=== Exercise data ===

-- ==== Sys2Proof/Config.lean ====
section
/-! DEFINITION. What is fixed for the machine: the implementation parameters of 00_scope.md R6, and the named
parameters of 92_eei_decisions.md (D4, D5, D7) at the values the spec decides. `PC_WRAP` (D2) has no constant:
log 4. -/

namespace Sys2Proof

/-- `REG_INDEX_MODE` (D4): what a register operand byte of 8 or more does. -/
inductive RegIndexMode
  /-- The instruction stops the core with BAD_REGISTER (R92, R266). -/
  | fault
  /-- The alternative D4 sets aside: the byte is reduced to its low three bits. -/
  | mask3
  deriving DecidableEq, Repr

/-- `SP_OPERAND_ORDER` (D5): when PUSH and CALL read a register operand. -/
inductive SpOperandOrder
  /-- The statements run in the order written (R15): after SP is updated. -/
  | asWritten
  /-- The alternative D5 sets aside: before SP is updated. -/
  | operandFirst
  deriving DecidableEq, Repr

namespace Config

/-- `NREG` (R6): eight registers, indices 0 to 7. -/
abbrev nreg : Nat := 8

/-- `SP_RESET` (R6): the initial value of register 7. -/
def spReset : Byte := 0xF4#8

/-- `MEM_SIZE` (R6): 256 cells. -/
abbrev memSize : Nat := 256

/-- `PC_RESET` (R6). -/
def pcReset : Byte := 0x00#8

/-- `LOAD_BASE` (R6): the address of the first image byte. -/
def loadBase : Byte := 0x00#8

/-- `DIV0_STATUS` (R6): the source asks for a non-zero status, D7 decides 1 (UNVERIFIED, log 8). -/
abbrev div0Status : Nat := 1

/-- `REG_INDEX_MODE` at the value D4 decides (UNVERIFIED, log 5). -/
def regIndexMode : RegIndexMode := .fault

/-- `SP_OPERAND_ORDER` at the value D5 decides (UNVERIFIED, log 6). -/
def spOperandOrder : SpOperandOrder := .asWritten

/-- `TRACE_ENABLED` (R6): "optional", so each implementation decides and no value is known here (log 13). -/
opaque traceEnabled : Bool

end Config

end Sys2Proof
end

===
=== Exercise data ===

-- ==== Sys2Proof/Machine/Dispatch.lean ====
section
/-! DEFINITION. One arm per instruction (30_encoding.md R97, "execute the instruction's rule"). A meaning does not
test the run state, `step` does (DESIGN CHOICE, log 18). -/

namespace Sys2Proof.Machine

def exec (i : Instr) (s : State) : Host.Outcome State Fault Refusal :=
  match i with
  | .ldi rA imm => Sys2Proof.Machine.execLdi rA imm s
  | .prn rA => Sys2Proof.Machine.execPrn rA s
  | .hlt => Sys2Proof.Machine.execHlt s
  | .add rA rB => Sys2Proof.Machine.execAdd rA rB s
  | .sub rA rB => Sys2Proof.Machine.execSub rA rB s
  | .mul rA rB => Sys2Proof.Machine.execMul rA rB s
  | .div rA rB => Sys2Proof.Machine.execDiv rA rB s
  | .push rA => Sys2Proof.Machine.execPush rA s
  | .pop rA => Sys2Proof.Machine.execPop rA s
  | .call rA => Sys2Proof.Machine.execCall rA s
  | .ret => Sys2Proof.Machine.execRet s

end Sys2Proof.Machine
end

===

## Aim of the task
In the records above, find every line that contains the word "parameters" and copy it.

## Expected answer
/-! DEFINITION. What is fixed for the machine: the implementation parameters of 00_scope.md R6, and the named
parameters of 92_eei_decisions.md (D4, D5, D7) at the values the spec decides. `PC_WRAP` (D2) has no constant:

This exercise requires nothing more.